Estas acciones tan despreciables, Pineda sabiamente advierte, van más allá de afectar a los castigados. Dichas violaciones mandan un mensaje de intimidación a todos y cada uno de los que se oponen al régimen. Estas también ponen a prueba la profundidad de la lealtad de sus funcionarios como Rothschuh, quien debe apoyar al régimen incluso por fuera de los horizontes de la ley, la Constitución y la decencia o sufrir la misma situación que los deportados.

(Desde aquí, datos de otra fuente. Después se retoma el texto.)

@[simp] theorem State.setPress_pending : (s.setPress c p).pending = s.pending := rfl
@[simp] theorem State.setPress_freeCount : (s.setPress c p).freeCount = s.freeCount := rfl
@[simp] theorem State.setPress_mem : (s.setPress c p).mem = s.mem := rfl
@[simp] theorem State.setPress_marks : (s.setPress c p).marks = s.marks := rfl
@[simp] theorem State.setPress_regs : (s.setPress c p).regs = s.regs := rfl
@[simp] theorem State.setPress_gathered : (s.setPress c p).gathered = s.gathered := rfl
@[simp] theorem State.setPress_latches : (s.setPress c p).latches = s.latches := rfl
@[simp] theorem State.setPress_holds : (s.setPress c p).holds = s.holds := rfl
@[simp] theorem State.setPress_released : (s.setPress c p).released = s.released := rfl
@[simp] theorem State.setPress_lost : (s.setPress c p).lost = s.lost := rfl
@[simp] theorem State.setPress_tide : (s.setPress c p).tide = s.tide := rfl
@[simp] theorem State.setPress_cores : (s.setPress c p).cores = s.cores := rfl
@[simp] theorem State.setPress_lighters : (s.setPress c p).lighters = s.lighters := rfl
@[simp] theorem State.setPress_unread : (s.setPress c p).unread = s.unread := rfl
@[simp] theorem State.setPress_chk : (s.setPress c p).chk = s.chk := rfl
@[simp] theorem State.setPress_units : (s.setPress c p).units = s.units := rfl
@[simp] theorem State.setPress_rehearsals : (s.setPress c p).rehearsals = s.rehearsals := rfl
@[simp] theorem State.setPress_detections : (s.setPress c p).detections = s.detections := rfl
@[simp] theorem State.setPress_standAsks : (s.setPress c p).standAsks = s.standAsks := rfl
@[simp] theorem State.setPress_teardownAsks : (s.setPress c p).teardownAsks = s.teardownAsks := rfl
@[simp] theorem State.setPress_recs : (s.setPress c p).recs = s.recs := rfl
@[simp] theorem State.setPress_journal : (s.setPress c p).journal = s.journal := rfl
@[simp] theorem State.setPress_jseq : (s.setPress c p).jseq = s.jseq := rfl
@[simp] theorem State.setPress_applied : (s.setPress c p).applied = s.applied := rfl
@[simp] theorem State.setPress_ordersNow : (s.setPress c p).ordersNow = s.ordersNow := rfl
@[simp] theorem State.setPress_pcie : (s.setPress c p).pcie = s.pcie := rfl
@[simp] theorem State.setPress_uart : (s.setPress c p).uart = s.uart := rfl
@[simp] theorem State.setPress_pilotFw : (s.setPress c p).pilotFw = s.pilotFw := rfl
@[simp] theorem State.setPress_delays : (s.setPress c p).delays = s.delays := rfl
@[simp] theorem State.setPress_replays : (s.setPress c p).replays = s.replays := rfl
@[simp] theorem State.setPress_regReads : (s.setPress c p).regReads = s.regReads := rfl
@[simp] theorem State.setPress_unitErrs : (s.setPress c p).unitErrs = s.unitErrs := rfl
@[simp] theorem State.setPress_dirBad : (s.setPress c p).dirBad = s.dirBad := rfl
@[simp] theorem State.setPress_duties : (s.setPress c p).duties = s.duties := rfl
@[simp] theorem State.setPress_otDone : (s.setPress c p).otDone = s.otDone := rfl
@[simp] theorem State.setPress_ramps : (s.setPress c p).ramps = s.ramps := rfl
@[simp] theorem State.setPress_injections : (s.setPress c p).injections = s.injections := rfl
@[simp] theorem State.setPress_engines : (s.setPress c p).engines = s.engines := rfl
@[simp] theorem State.setPress_hist : (s.setPress c p).hist = s.hist := rfl
@[simp] theorem State.setPress_histRanges : (s.setPress c p).histRanges = s.histRanges := rfl
@[simp] theorem State.setPress_galleys : (s.setPress c p).galleys = s.galleys := rfl
@[simp] theorem State.setPress_berths : (s.setPress c p).berths = s.berths := rfl
@[simp] theorem State.setPress_audits : (s.setPress c p).audits = s.audits := rfl
@[simp] theorem State.setPress_laneAsks : (s.setPress c p).laneAsks = s.laneAsks := rfl
@[simp] theorem State.setPress_quay : (s.setPress c p).quay = s.quay := rfl
@[simp] theorem State.setPress_homes : (s.setPress c p).homes = s.homes := rfl
@[simp] theorem State.setPress_dirs : (s.setPress c p).dirs = s.dirs := rfl
@[simp] theorem State.setPress_invals : (s.setPress c p).invals = s.invals := rfl
@[simp] theorem State.setPress_ctxs : (s.setPress c p).ctxs = s.ctxs := rfl
@[simp] theorem State.setPress_hbms : (s.setPress c p).hbms = s.hbms := rfl
@[simp] theorem State.setPress_links : (s.setPress c p).links = s.links := rfl
@[simp] theorem State.setPress_clockLost : (s.setPress c p).clockLost = s.clockLost := rfl
@[simp] theorem State.setPress_refLost : (s.setPress c p).refLost = s.refLost := rfl
@[simp] theorem State.setPress_routers : (s.setPress c p).routers = s.routers := rfl
@[simp] theorem State.setPress_collCtxs : (s.setPress c p).collCtxs = s.collCtxs := rfl
@[simp] theorem State.setPress_collRecs : (s.setPress c p).collRecs = s.collRecs := rfl
@[simp] theorem State.setPress_collEarly : (s.setPress c p).collEarly = s.collEarly := rfl
@[simp] theorem State.setPress_collSeen : (s.setPress c p).collSeen = s.collSeen := rfl
@[simp] theorem State.setPress_ccHeld : (s.setPress c p).ccHeld = s.ccHeld := rfl
@[simp] theorem State.setPress_votes : (s.setPress c p).votes = s.votes := rfl
@[simp] theorem State.setPress_modPg : (s.setPress c p).modPg = s.modPg := rfl
@[simp] theorem State.setPress_abortsFlooded : (s.setPress c p).abortsFlooded = s.abortsFlooded := rfl
@[simp] theorem State.setPress_teardownsSeen : (s.setPress c p).teardownsSeen = s.teardownsSeen := rfl
@[simp] theorem State.setPress_recordReady : (s.setPress c p).recordReady = s.recordReady := rfl
@[simp] theorem State.setPress_lasers : (s.setPress c p).lasers = s.lasers := rfl
@[simp] theorem State.setPress_takeovers : (s.setPress c p).takeovers = s.takeovers := rfl
@[simp] theorem State.setPress_declared : (s.setPress c p).declared = s.declared := rfl
@[simp] theorem State.setPress_waves : (s.setPress c p).waves = s.waves := rfl
@[simp] theorem State.setPress_ports : (s.setPress c p).ports = s.ports := rfl
@[simp] theorem State.setPress_lanes : (s.setPress c p).lanes = s.lanes := rfl
@[simp] theorem State.setPress_stide : (s.setPress c p).stide = s.stide := rfl
@[simp] theorem State.setPress_ctl : (s.setPress c p).ctl = s.ctl := rfl
@[simp] theorem State.setPress_servo : (s.setPress c p).servo = s.servo := rfl
@[simp] theorem State.setPress_mgr : (s.setPress c p).mgr = s.mgr := rfl
@[simp] theorem State.setPress_torn : (s.setPress c p).torn = s.torn := rfl
@[simp] theorem State.setPress_entries : (s.setPress c p).entries = s.entries := rfl
@[simp] theorem State.setPress_puts : (s.setPress c p).puts = s.puts := rfl
@[simp] theorem State.setPress_collAsks : (s.setPress c p).collAsks = s.collAsks := rfl
@[simp] theorem State.setPress_maints : (s.setPress c p).maints = s.maints := rfl
@[simp] theorem State.setPress_follow : (s.setPress c p).follow = s.follow := rfl
@[simp] theorem State.setPress_preempts : (s.setPress c p).preempts = s.preempts := rfl
@[simp] theorem State.setPress_staged : (s.setPress c p).staged = s.staged := rfl
@[simp] theorem State.setPress_boot : (s.setPress c p).boot = s.boot := rfl
@[simp] theorem State.setPress_loader : (s.setPress c p).loader = s.loader := rfl
@[simp] theorem State.setPress_claims : (s.setPress c p).claims = s.claims := rfl
@[simp] theorem State.setPress_tornOld : (s.setPress c p).tornOld = s.tornOld := rfl
@[simp] theorem State.setPress_off : (s.setPress c p).off = s.off := rfl
@[simp] theorem State.setPress_flash : (s.setPress c p).flash = s.flash := rfl
@[simp] theorem State.setPress_broken : (s.setPress c p).broken = s.broken := rfl
@[simp] theorem State.setPress_flashQuar : (s.setPress c p).flashQuar = s.flashQuar := rfl
@[simp] theorem State.setPress_supply : (s.setPress c p).supply = s.supply := rfl
@[simp] theorem State.setPress_budgets : (s.setPress c p).budgets = s.budgets := rfl
@[simp] theorem State.setPress_budgetSent : (s.setPress c p).budgetSent = s.budgetSent := rfl
@[simp] theorem State.setPress_budgetDone : (s.setPress c p).budgetDone = s.budgetDone := rfl
@[simp] theorem State.setPress_calm : (s.setPress c p).calm = s.calm := rfl
@[simp] theorem State.setPress_hot : (s.setPress c p).hot = s.hot := rfl
@[simp] theorem State.setPress_rising : (s.setPress c p).rising = s.rising := rfl
@[simp] theorem State.setPress_crossStops : (s.setPress c p).crossStops = s.crossStops := rfl
@[simp] theorem State.setPress_hostReads : (s.setPress c p).hostReads = s.hostReads := rfl
@[simp] theorem State.setPress_preemptDps : (s.setPress c p).preemptDps = s.preemptDps := rfl
@[simp] theorem State.setPress_qps : (s.setPress c p).qps = s.qps := rfl
@[simp] theorem State.setPress_ethPause : (s.setPress c p).ethPause = s.ethPause := rfl
@[simp] theorem State.setPress_ethHeld : (s.setPress c p).ethHeld = s.ethHeld := rfl
@[simp] theorem State.setPress_ptp : (s.setPress c p).ptp = s.ptp := rfl
@[simp] theorem State.setPress_lastHcrc : (s.setPress c p).lastHcrc = s.lastHcrc := rfl
@[simp] theorem State.setPress_eid : (s.setPress c p).eid = s.eid := rfl
@[simp] theorem State.setPress_spdm : (s.setPress c p).spdm = s.spdm := rfl
@[simp] theorem State.setPress_uartRx : (s.setPress c p).uartRx = s.uartRx := rfl
@[simp] theorem State.setPress_tap : (s.setPress c p).tap = s.tap := rfl
@[simp] theorem State.setPress_flashOp : (s.setPress c p).flashOp = s.flashOp := rfl
@[simp] theorem State.setPress_swapAsk : (s.setPress c p).swapAsk = s.swapAsk := rfl
@[simp] theorem State.setPress_outbox : (s.setPress c p).outbox = s.outbox := rfl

Con su orgullo visiblemente herido, Ortega públicamente regurgitó vituperaciones contra el obispo por una “arrogancia” imputada. Ortega está en lo correcto al temer la convicción pastoral del obispo. Es una amenaza al régimen. Los nicaragüenses de a pie conocen más como para creer que el obispo es un traidor, así la rebeldía de Álvarez les sirve como modelo de una actitud pacífica pero con principios: hay peores cosas que estar en prisión, si la alternativa es vivir con miedo o ser una herramienta para la manipulación sandinista.
Nada de esto es para reprochar a los 222 que fueron forzados a aceptar el trato para salvarse (y continuar la lucha a pesar de las dificultades). El obispo Álvarez está simplemente al servicio de metas más elevadas. Un buen pastor nunca abandona a su rebaño.
Álvarez se mantiene fiel a sí mismo y en completo control. Él es culpable de defender su fe cristiana en defensa de su rebaño y su amado país. Él está enviando el mensaje de que prefiere vivir en la indignidad y sufrir detrás de las rejas antes que abandonar a su gente. Al hacer esto, él es ahora la más grande amenaza frente a los tiranos caprichosos, cuya única limitante a hacer más daño a Álvarez puede ser, paradójicamente, que el obispo sería una amenaza aún más grande en la muerte que en el encierro.